TASK REQUIREMENTS:
Copy, from the data below, every line that has "external" in it.

TASK INPUTS:
/-- R252, R253: `FRAME[0..FRAME_LEN-1]` goes to the TX FIFO in one burst, then STX is strobed and
the drain loop entered with POLLCNT 0. -/
def Obligations.TransmitLoadsAndStarts : Prop :=
  ∀ (s : State) (y n : BitVec 16) (p : BitString) (m : List Byte),
    s.csn = true → s.sync16 = y → s.plen = n → s.txPayload = p →
    (s.seq = .txWrbFifo → s.frameLen.toNat ≤ 64 → s.spiAnswer (s.frameLen.toNat + 1) = some m →
      exec (.txpkt y n p) s =
        .next { afterXfer ((s.cfg.map.txfifo ||| 0x40) :: s.frame.toList.take s.frameLen.toNat) m s
          with seq := .txStbStx }) ∧
    (s.seq = .txStbStx → s.spiAnswer 2 = some m → exec (.txpkt y n p) s =
      .next { afterXfer [s.cfg.map.stx, 0x00] m s with pollCnt := 0, seq := .txPollDrain })

/-- R254, R255: TXBYTES is polled until its low seven bits read 0, each unsatisfied read counted and
followed by a 100 ms backoff that keeps POLLCNT. The abort input and the limit, which end the
command with info 4, are looked at in TX_POLL_DRAIN; TX_BACKOFF looks at neither. -/
def Obligations.TransmitDrains : Prop :=
  ∀ (s : State) (y n : BitVec 16) (p : BitString),
    s.csn = true → s.sync16 = y → s.plen = n → s.txPayload = p →
    (s.seq = .txPollDrain →
      (s.cfg.hasAbort = true → s.input.abortReq = true →
        exec (.txpkt y n p) s = .next (endedWith .cancelled 4 0x38 s)) ∧
      (¬ (s.cfg.hasAbort = true ∧ s.input.abortReq = true) →
        ∀ l, s.cfg.pollLimitDrain = .polls l → l ≤ s.pollCnt →
          exec (.txpkt y n p) s = .next (endedWith .timeout 4 0x38 s)) ∧
      (∀ b v, s.spiAnswer 2 = some [b, v] → polls .drain s = true →
        let t := afterXfer [s.cfg.map.txbytes ||| 0x80, 0x00] [b, v] s
        exec (.txpkt y n p) s =
          .next (if v &&& 0x7F = 0 then { t with pollCnt := 0, seq := .txStbSftx2 }
            else { t with pollCnt := s.pollCnt + 1, seq := .txBackoff }))) ∧
    (s.seq = .txBackoff → exec (.txpkt y n p) s =
      .next { s with seq := .txPollDrain, trace := .delay 100 :: s.trace })

/-- R256, R257, R258, R259: both FIFOs are flushed, 50 ms pass, and one TXBYTES read gives RESIDUAL,
TX_OK and the end of the command: normal at 0, E_TXUNDERFLOW with the count otherwise. -/
def Obligations.TransmitChecks : Prop :=
  ∀ (s : State) (y n : BitVec 16) (p : BitString),
    s.csn = true → s.sync16 = y → s.plen = n → s.txPayload = p →
    (∀ m, s.spiAnswer 2 = some m →
      (s.seq = .txStbSftx2 → exec (.txpkt y n p) s =
        .next { afterXfer [s.cfg.map.sftx, 0x00] m s with seq := .txStbSfrx }) ∧
      (s.seq = .txStbSfrx → exec (.txpkt y n p) s =
        .next { afterXfer [s.cfg.map.sfrx, 0x00] m s with seq := .txSettle2 })) ∧
    (s.seq = .txSettle2 → exec (.txpkt y n p) s =
      .next { s with seq := .txCheck, trace := .delay 50 :: s.trace }) ∧
    (∀ b v, s.spiAnswer 2 = some [b, v] → s.seq = .txCheck →
      let t := afterXfer [s.cfg.map.txbytes ||| 0x80, 0x00] [b, v] s
      (v &&& 0x7F = 0 → exec (.txpkt y n p) s =
        .next (ended { t with residual := 0, txOk := true })) ∧
      (v &&& 0x7F ≠ 0 → exec (.txpkt y n p) s =
        .next (endedWith .txUnderflow (v &&& 0x7F) 0x3D
          { t with residual := (v &&& 0x7F).setWidth 7, txOk := false })))

/-! ### Polls and errors -/

/-- R129, R130, R288, R289, R294: in every wait state an abort ends the command before the limit is
looked at, and a reached limit ends it before the poll is made; ERRINFO is the kind code. -/
def Obligations.WaitsCancelAndTimeOut : Prop :=
  ∀ (s : State) (i : Instr) (k : PollKind), s.running = some i → loopOf s.seq = some k →
    s.seq ≠ .txBackoff →
    (s.cfg.hasAbort = true → s.input.abortReq = true →
      exec i s = .next (endedWith .cancelled k.code s.seq.code s)) ∧
    (¬ (s.cfg.hasAbort = true ∧ s.input.abortReq = true) →
      ∀ n, k.limit s.cfg = .polls n → n ≤ s.pollCnt →
        exec i s = .next (endedWith .timeout k.code s.seq.code s))

/-! ### Pure functions -/

/-- 00_scope.md R10, 43_rx_sequence.md R217: Unpack and Pack undo each other. -/
def Obligations.PackAndUnpackAreInverse : Prop :=
  (∀ l : List Byte, pack (unpack l) = l) ∧
  (∀ b : BitString, b.length % 8 = 0 → unpack (pack b) = b)

/-- 42_config_init.md R181, with `q` the exact quotient `hz * 65536 / XTAL_HZ`: FreqWord rounds `q`
to the nearest integer, of two equally near to the even one, and then adds the offset, in word
units, before Range24. With no offset and the rounded word at most 0xFFFFFF (`q` less than half a
unit above it) a word results, and the frequency rebuilt from it is within one unit of the
requested one, `|w * XTAL_HZ / 65536 - f| <= XTAL_HZ / 65536`. Every comparison is multiplied by
its denominators. -/
def Obligations.FrequencyWordWithinOneUnit : Prop :=
  ∀ (cfg : Config) (hzNum hzDen : Nat), 0 < cfg.xtalHz → 0 < hzDen →
    let num := hzNum * 65536
    let den := hzDen * cfg.xtalHz
    (∃ w : Nat, 2 * w * den ≤ 2 * num + den ∧ 2 * num ≤ 2 * w * den + den ∧
      (2 * w * den = 2 * num + den ∨ 2 * num = 2 * w * den + den → w % 2 = 0) ∧
      ∀ offset : Int, freqWord cfg hzNum hzDen offset = range24 cfg.freqOverflow (w + offset)) ∧
    (2 * num < (2 * 0xFFFFFF + 1) * den →
      ∃ w : BitVec 24, freqWord cfg hzNum hzDen 0 = .ok w ∧
        w.toNat * cfg.xtalHz * hzDen ≤ hzNum * 65536 + cfg.xtalHz * hzDen ∧
        hzNum * 65536 ≤ w.toNat * cfg.xtalHz * hzDen + cfg.xtalHz * hzDen)

/-- R182: the three treatments of a word outside 24 bits, and none inside. -/
def Obligations.FrequencyWordRange : Prop :=
  ∀ (mode : FreqOverflow) (w : Int),
    (0 ≤ w → w ≤ 0xFFFFFF → ∃ v, range24 mode w = .ok v ∧ (v.toNat : Int) = w) ∧
    (w < 0 ∨ 0xFFFFFF < w →
      range24 .reject w = .error { err := .range, info := 3 } ∧
      (∃ v, range24 .truncate w = .ok v ∧ (v.toNat : Int) = w % 16777216) ∧
      (w < 0 → range24 .clamp w = .ok 0) ∧ (0xFFFFFF < w → range24 .clamp w = .ok 0xFFFFFF))

/-- R183: the hexadecimal digits are `0` to `9`, `a` to `f` and `A` to `F`, with their values, and
no other character. Exactly four of them parse, to the value of the four digits; any other length,
and any character that is no hexadecimal digit, is E_SYNCFMT. -/
def Obligations.SyncWordParse : Prop :=
  (∀ (c : Char) (d : Nat), hexDigit c = some d ↔ (c, d) ∈
    [('0', 0), ('1', 1), ('2', 2), ('3', 3), ('4', 4), ('5', 5), ('6', 6), ('7', 7), ('8', 8),
     ('9', 9), ('a', 10), ('b', 11), ('c', 12), ('d', 13), ('e', 14), ('f', 15),
     ('A', 10), ('B', 11), ('C', 12), ('D', 13), ('E', 14), ('F', 15)]) ∧
  (∀ s : List Char, s.length ≠ 4 → parseSync4 s = .error { err := .syncFmt, info := 0 }) ∧
  (∀ s : List Char, (∃ c ∈ s, hexDigit c = none) →
    parseSync4 s = .error { err := .syncFmt, info := 0 }) ∧
  (∀ (c0 c1 c2 c3 : Char) (d0 d1 d2 d3 : Nat), hexDigit c0 = some d0 → hexDigit c1 = some d1 →
    hexDigit c2 = some d2 → hexDigit c3 = some d3 →
    ∃ w, parseSync4 [c0, c1, c2, c3] = .ok w ∧
      w.toNat = d0 * 4096 + d1 * 256 + d2 * 16 + d3 ∧
      (w.extractLsb' 8 8).toNat = d0 * 16 + d1 ∧ (w.extractLsb' 0 8).toNat = d2 * 16 + d3)

/-! ### Invariants and whole-machine rules -/

/-- The invariant holds after reset. (Its clauses about registers R34 leaves unspecified rest on the
reset values of log 7.) -/
def Obligations.InvariantHoldsAtReset : Prop := SafeState State.reset

/-- Every step keeps the invariant, whatever the inputs. -/
def Obligations.InvariantKeptByEveryStep : Prop :=
  ∀ s t : State, SafeState s → step s = .next t → SafeState t

/-- R132: every arm is total: from a state of the invariant a step always answers a next state, so
that no stop of the model is ever reached. -/
def Obligations.StepAlwaysAnswers : Prop := ∀ s : State, SafeState s → ∃ t, step s = .next t

/-- R126: every step, from every state, keeps the shape of the trace: CsLow, one exchange, CsHigh. -/
def Obligations.TransactionsStayBracketed : Prop :=
  ∀ s t : State, wellBracketed s.trace = true → step s = .next t → wellBracketed t.trace = true

/-- R121: commands never overlap: acceptances and completions alternate, every external action lies
between the two, and a command is open exactly while BUSY is 1. (A reset abandons a command without
a completion, R323, so that a step with `rst` is left out.) -/
def Obligations.CommandsNeverOverlap : Prop :=
  ∀ s t : State, s.input.rst = false → commandsAlternate s.trace = true →
    commandOpen s.trace = s.busy → step s = .next t →
    commandsAlternate t.trace = true ∧ commandOpen t.trace = t.busy

/-- 00_scope.md R13: a step only adds events, and among them at most one external action. -/
def Obligations.AtMostOneActionPerStep : Prop :=
  ∀ s t : State, step s = .next t →
    ∃ es, t.trace = es ++ s.trace ∧ (es.filter Event.isAction).length ≤ 1

/-- 10_state.md R26, R27, R28, R30: each result register and buffer changes only in the steps its
rule names. -/
def Obligations.ResultsWrittenOnlyWhereSaid : Prop :=
  ∀ s t : State, s.input.rst = false → step s = .next t →
    (t.rdata ≠ s.rdata → s.seq = .prim ∧ s.op = opRd1) ∧
    (t.stat0 ≠ s.stat0 ∨ t.stat1 ≠ s.stat1 → s.seq = .prim ∧ s.op = opStb) ∧
    (t.rbuf ≠ s.rbuf ∨ t.rlen ≠ s.rlen → s.seq = .prim ∧ s.op = opRdb ∨ s.seq = .rxRdbFifo) ∧
    (t.rxBits ≠ s.rxBits ∨ t.rxNbits ≠ s.rxNbits → s.seq = .rxRdbFifo) ∧
    (t.residual ≠ s.residual → s.seq = .txCheck) ∧
    (t.txOk ≠ s.txOk → s.seq = .txCheck ∨ s.seq = .idle ∧ t.op = opTxpkt ∧ t.txOk = false) ∧
    (t.frame ≠ s.frame ∨ t.frameLen ≠ s.frameLen → s.seq = .txFrame)

/-- R25, R23: the operand latches and CFG_SEL hold their values while a command runs, CFG_IDX moves
only in CFG_WRITE, by one; 00_scope.md R8: the parameters never change. -/
def Obligations.LatchesHeldWhileRunning : Prop :=
  ∀ s t : State, step s = .next t →
    t.cfg = s.cfg ∧
    (s.input.rst = false → s.seq ≠ .idle →
      t.op = s.op ∧ t.addr = s.addr ∧ t.val = s.val ∧ t.len = s.len ∧ t.wlen = s.wlen ∧
      t.wbuf = s.wbuf ∧ t.freqw = s.freqw ∧ t.sync16 = s.sync16 ∧ t.plen = s.plen ∧
      t.pbits = s.pbits ∧ t.cfgSel = s.cfgSel ∧
      (t.cfgIdx ≠ s.cfgIdx → s.seq = .cfgWrite ∧ t.cfgIdx = s.cfgIdx + 1))

/-- R129, R134, R342: with all three limits finite and no reset, a running command ends within
`remaining` steps, whatever the chip, the GDO0 line and the host do. -/
def Obligations.CommandsEndWhenLimitsAreFinite : Prop :=
  ∀ s : State, SafeState s → limitsFinite s.cfg → noReset s →
    ∃ n ≤ remaining s, ∃ t, runSteps n s = .next t ∧ t.seq = .idle

/-! ### Whole commands on the normal path -/

/-- R184, R185, R347: an accepted INIT whose transactions succeed ends after ten steps, having sent
exactly the nine frames in order, 25 bytes, with no sample and no delay. -/
def Obligations.InitRunsToCompletion : Prop :=
  ∀ (s : State) (c : Record) (rest : List (Option Record)) (f : BitVec 24) (y : BitVec 16),
    s.seq = .idle → s.csn = true → s.host = some c :: rest → decode c = .ok (.init f y) →
    goodInputs 10 s →
    ∃ t, runSteps 10 s = .next t ∧ t.seq = .idle ∧ t.done = true ∧ t.err = .none ∧
      t.host = rest ∧
      sentFrames t.trace =
        [[s.cfg.map.sfrx, 0x00], [s.cfg.map.sftx, 0x00],
         (s.cfg.map.patable ||| 0x40) :: s.cfg.patable.toList,
         [s.cfg.map.sync0, y.extractLsb' 0 8], [s.cfg.map.sync1, y.extractLsb' 8 8],
         [s.cfg.map.freq0, f.extractLsb' 0 8], [s.cfg.map.freq1, f.extractLsb' 8 8],
         [s.cfg.map.freq2, f.extractLsb' 16 8], [s.cfg.map.sres, 0x00]] ++ sentFrames s.trace ∧
      transactionCount t.trace = transactionCount s.trace + 9 ∧
      byteCount t.trace = byteCount s.trace + 25 ∧
      sampleCount t.trace = sampleCount s.trace ∧ delayTotal t.trace = delayTotal s.trace

/-- R187, R189, R190, R347: an accepted CFGRX or CFGTX whose transactions succeed ends after two
steps more than its profile has pairs, having sent exactly one write per pair, in listed order. -/
def Obligations.ProfileRunsToCompletion : Prop :=
  ∀ (s : State) (c : Record) (rest : List (Option Record)) (i : Instr) (p : Profile),
    s.seq = .idle → s.csn = true → s.host = some c :: rest → decode c = .ok i →
    (i = .cfgrx ∧ p = s.cfg.profileRx ∨ i = .cfgtx ∧ p = s.cfg.profileTx) → p.length ≤ 255 →
    goodInputs (p.length + 2) s →
    ∃ t, runSteps (p.length + 2) s = .next t ∧ t.seq = .idle ∧ t.done = true ∧ t.err = .none ∧
      t.host = rest ∧ t.cfgIdx.toNat = p.length ∧
      sentFrames t.trace = (p.map fun av => [av.1, av.2]).reverse ++ sentFrames s.trace ∧
      sampleCount t.trace = sampleCount s.trace ∧ delayTotal t.trace = delayTotal s.trace

/-- R210 to R220, R347: an accepted RXPKT whose line rises and falls at the first samples and whose
chip is idle at the first poll ends after nine steps with the packet in RX_BITS, having sent
exactly the six frames in order, `LEN + 11` bytes, two samples, no delay. -/
def Obligations.ReceiveRunsToCompletion : Prop :=
  ∀ (s : State) (c : Record) (rest : List (Option Record)) (n : Byte)
    (i0 i1 i2 i3 i4 i5 i6 i7 i8 : StepInput) (more : List StepInput) (m : List Byte) (b v : Byte),
    s.seq = .idle → s.csn = true → s.host = some c :: rest → decode c = .ok (.rxpkt n) →
    s.cfg.wf = true → ¬ (s.cfg.rdbOverflow = .refuse ∧ 0xFF < s.cfg.map.rxfifo.toNat + 8 * n.toNat) →
    s.env = i0 :: i1 :: i2 :: i3 :: i4 :: i5 :: i6 :: i7 :: i8 :: more →
    (∀ i ∈ [i0, i1, i2, i3, i4, i5, i6, i7, i8], calmInput s.cfg i) →
    i3.gdo = .ok true → i4.gdo = .ok false → i5.spi = .ok m → m.length = n.toNat + 1 →
    i7.spi = .ok [b, v] → v &&& 0x1F = 0x01 →
    ∃ t, runSteps 9 s = .next t ∧ t.seq = .idle ∧ t.done = true ∧ t.err = .none ∧ t.host = rest ∧
      t.rxBits = unpack m.tail ∧ t.rxNbits = BitVec.ofNat 12 (8 * n.toNat) ∧
      t.rbuf = overwrite s.rbuf m ∧ t.rlen = BitVec.ofNat 9 (n.toNat + 1) ∧
      sentFrames t.trace =
        [[s.cfg.map.sfrx, 0x00], [s.cfg.map.marcstate ||| 0x80, 0x00], [s.cfg.map.sidle, 0x00],
         rdbMosi s.cfg.map.rxfifo n, [s.cfg.map.srx, 0x00], [s.cfg.map.pktlen, n]] ++
          sentFrames s.trace ∧
      transactionCount t.trace = transactionCount s.trace + 6 ∧
      byteCount t.trace = byteCount s.trace + (n.toNat + 11) ∧
      sampleCount t.trace = sampleCount s.trace + 2 ∧ delayTotal t.trace = delayTotal s.trace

RESPONSE:
/-- R121: commands never overlap: acceptances and completions alternate, every external action lies
/-- 00_scope.md R13: a step only adds events, and among them at most one external action. -/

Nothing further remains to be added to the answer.